I define $\mathsf{EQP}$ for the sake of this question to be the class of problems which can be exactly solved by a uniform quantum circuit family, where the coefficients of each unitary is computable by polynomial-time-bounded Turing machines (from the input string $1^n$) for each input size $n$, and that the layout of the circuit as a directed network can also be produced in polynomial time. By "exactly" solved, I mean that measuring the output bit yields $|0\rangle$ with certainty for NO instances, and $|1\rangle$ with certainty for YES instances.

Caveats:

  • Even restricting to unitary gates, this notion of $\mathsf{EQP}$ is different from that described by Bernstein and Vazirani using quantum Turing machines. The definition above allows a circuit family $\{ C_n \}$ to in principle have an infinite gate set — each individual circuit $C_n$ only uses a finite subset, of course — because the gates are in effect computed from the inputs. (A quantum Turing machine can simulate any finite gate set that you like, but can only simulate finite gate sets, because it only has a finite number of transitions.)

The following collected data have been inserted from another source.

-- ==== Sys2Proof/Config.lean ====
section
/-!
DEFINITION. The two questions the spec keeps OPEN (00_scope.md R8), as constants with no body: nothing in Lean can
evaluate them. The block depends on neither (20_memory.md R29; 60_exceptions.md R102); only the host's and a consumer's
views of a run use them. The third parameter, UNIFORM_IMM_HEX, is a field of State (log entry 2).
-/

namespace Sys2Proof

/-- The two byte orders a consumer may store a word in. -/
inductive ByteOrder where
  | littleEndian
  | bigEndian
deriving DecidableEq, Repr, Inhabited

/-- `WORD_BYTE_ORDER`, OPEN (00_scope.md R8, 20_memory.md R29, 92_eei_decisions.md D16; log entry 10). -/
opaque Config.wordByteOrder : ByteOrder

/-- `DIAG_FORMAT`, OPEN (00_scope.md R8, 60_exceptions.md R102, 92_eei_decisions.md D13; log entry 11): the text, if any,
the host writes on its diagnostic channel for a rejected line. `none`: it reports nothing ("may report"). -/
opaque Config.diagFormat : ErrKind → Pos → Option Text

end Sys2Proof
end

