/-- Overflow never replaces a result (60_exceptions.md R100): a well-formed instruction gives an OK result, with the same
word as the instruction whose immediate is already masked, which overflows never. -/
def Obligations.OverflowNeverReplacesTheWord : Prop :=
  ∀ (s : State) (i : Instr), i.wellFormed s.uniformImmHex = true →
    ∃ (w : Word) (o : Bool), exec i s = .next (after s (.ok w o) [render w]) ∧
      exec (i.respell s.uniformImmHex) s = .next (after s (.ok w false) [render w])

/-! ## Registers -/

/-- The register decoder accepts exactly the 32 names `x0`..`x31`, one-to-one with the indices (10_state.md R17), and so
rejects the spellings 30_encoding.md R53 lists. -/
def Obligations.RegDecodeAcceptsExactly32Names : Prop :=
  regNames = ["x0", "x1", "x2", "x3", "x4", "x5", "x6", "x7", "x8", "x9", "x10", "x11", "x12", "x13", "x14", "x15",
    "x16", "x17", "x18", "x19", "x20", "x21", "x22", "x23", "x24", "x25", "x26", "x27", "x28", "x29", "x30",
    "x31"].map String.toList ∧
  (∀ (t : Token) (r : Reg), regDecode t = some r ↔ regNames[r.toNat]? = some t) ∧
  (∀ t : Token, regDecode t = none ↔ t ∉ regNames) ∧
  (∀ t ∈ otherRegisterSpellings, regDecode t = none)

/-- The register decoder rejects out-of-range indices, ABI names, a wrong prefix, leading zeros, signs and trailing
characters (30_encoding.md R53), at every register position of every mnemonic of every format: with the right operand
count and register names in front, such a token gives `InvalidRegister` at its position, whatever operands follow. -/
def Obligations.OtherRegisterSpellingsAreInvalid : Prop :=
  ∀ (s : State) (m : Mnemonic) (front behind : List Token) (t : Token) (pos : Pos), t ∈ otherRegisterSpellings →
    (∀ u ∈ front, u ∈ regNames) → pos.val = front.length + 1 → pos.val ≤ registerCount (descriptor m).format →
    front.length + 1 + behind.length = (descriptor m).format.operandCount →
    exec (m.instr (front ++ t :: behind)) s = .next (after s (.err .invalidRegister pos) [])

/-! ## The front end -/

/-- `WS` is exactly six characters (30_encoding.md R41), and `SEP` adds the comma (R40). -/
def Obligations.SeparatorsAreTheSevenCharacters : Prop :=
  ∀ c : Char,
    (isWhitespace c = true ↔
      c.toNat = 0x20 ∨ c.toNat = 0x09 ∨ c.toNat = 0x0A ∨ c.toNat = 0x0B ∨ c.toNat = 0x0C ∨ c.toNat = 0x0D) ∧
    (isSeparator c = true ↔ isWhitespace c = true ∨ c = ',')

/-- `Tokens(line)` is the list of the maximal non-empty runs of characters that are no separators, in order
(30_encoding.md R42): these equations determine it. -/
def Obligations.TokensAreTheMaximalRuns : Prop :=
  tokens [] = [] ∧
  (∀ (c : Char) (l : Line), isSeparator c = true → tokens (c :: l) = tokens l) ∧
  (∀ t : Token, t ≠ [] → (∀ c ∈ t, isSeparator c = false) →
    tokens t = [t] ∧ ∀ (c : Char) (l : Line), isSeparator c = true → tokens (t ++ c :: l) = t :: tokens l) ∧
  (∀ (l : Line) (t : Token), t ∈ tokens l → t ≠ [] ∧ ∀ c ∈ t, isSeparator c = false)

/-- Leading, trailing and repeated separators give no empty tokens and change no token (30_encoding.md R45): a line of
tokens, each behind separators (at least one behind every token but the first), gives those tokens, and trimming a line
changes no token. -/
def Obligations.SpacingDoesNotMatter : Prop :=
  (∀ (first : Text × Token) (more : List (Text × Token)) (post : Text),
    (∀ p ∈ first :: more, Separators p.1 ∧ p.2 ≠ [] ∧ ∀ c ∈ p.2, isSeparator c = false) →
    (∀ p ∈ more, p.1 ≠ []) → Separators post →
    tokens (spaced (first :: more) ++ post) = (first :: more).map Prod.snd) ∧
  (∀ (pre post : Text) (l : Line), Separators pre → Separators post → tokens (pre ++ l ++ post) = tokens l)

/-- A line with no tokens, and only such a line, gives BLANK: no word, no error, no output line; and the lines with no
tokens are those made of separators only (30_encoding.md R44). -/
def Obligations.BlankExactlyForLinesOfSeparators : Prop :=
  ∀ (hex : Bool) (line : Line),
    (Gives hex line .blank ↔ tokens line = []) ∧ (tokens line = [] ↔ Separators line)

/-- `Lookup` finds the entry whose key equals the token exactly, and the 21 keys are distinct (30_encoding.md R46). -/
def Obligations.LookupIsExactMatch : Prop :=
  (∀ (t : Token) (m : Mnemonic), lookup t = some m ↔ t = m.key) ∧
  (∀ t : Token, lookup t = none ↔ t ∉ Mnemonic.all.map Mnemonic.key) ∧
  Mnemonic.all.length = 21 ∧ (Mnemonic.all.map Mnemonic.key).Nodup ∧ ∀ m : Mnemonic, m ∈ Mnemonic.all

/-- The contents of the instruction table (30_encoding.md R47). -/
def Obligations.InstructionTableContents : Prop :=
  (Mnemonic.all.map fun m => (String.ofList m.key, (descriptor m).format, (descriptor m).opcode,
      (descriptor m).funct3, (descriptor m).funct7)) =
    [("add", .R, 0b0110011, some 0b000, some 0b0000000), ("sub", .R, 0b0110011, some 0b000, some 0b0100000),
     ("and", .R, 0b0110011, some 0b111, some 0b0000000), ("or", .R, 0b0110011, some 0b110, some 0b0000000),
     ("xor", .R, 0b0110011, some 0b100, some 0b0000000), ("sll", .R, 0b0110011, some 0b001, some 0b0000000),
     ("srl", .R, 0b0110011, some 0b101, some 0b0000000), ("sra", .R, 0b0110011, some 0b101, some 0b0100000),
     ("stl", .R, 0b0110011, some 0b010, some 0b0000000), ("stlu", .R, 0b0110011, some 0b011, some 0b0000000)] ++
    [("addi", .I, 0b0010011, some 0b000, none), ("andi", .I, 0b0010011, some 0b111, none),
     ("ori", .I, 0b0010011, some 0b110, none), ("xori", .I, 0b0010011, some 0b100, none),
     ("slti", .I, 0b0010011, some 0b010, none), ("sltiu", .I, 0b0010011, some 0b011, none),
     ("slli", .I, 0b0010011, some 0b001, none), ("srli", .I, 0b0010011, some 0b101, none),
     ("srai", .I, 0b0010011, some 0b101, none)] ++
    [("lui", .U, 0b0110111, none, none), ("auipc", .U, 0b0010111, none, none)]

  • This model of computation trivializes any problems in $\mathsf P$, because the unitary could contain a single gate which hard-codes the solution to any problem in $\mathsf P$ (its coefficients are after all determined by a poly-time computation). So the specific time- or space-complexity of problems are not necessarily interesting for such circuits.

We can add to these caveats the observation that practical implementations of quantum computers will have noise anyway. This model of computation is interesting primarily for theoretical reasons, as one concerned with composing unitary transformations rather than feasible computation, and also as an exact version of $\mathsf{BQP}$. In particular, despite the caveats above, we have $\mathsf{P} \subseteq \mathsf{EQP} \subseteq \mathsf{BQP}$.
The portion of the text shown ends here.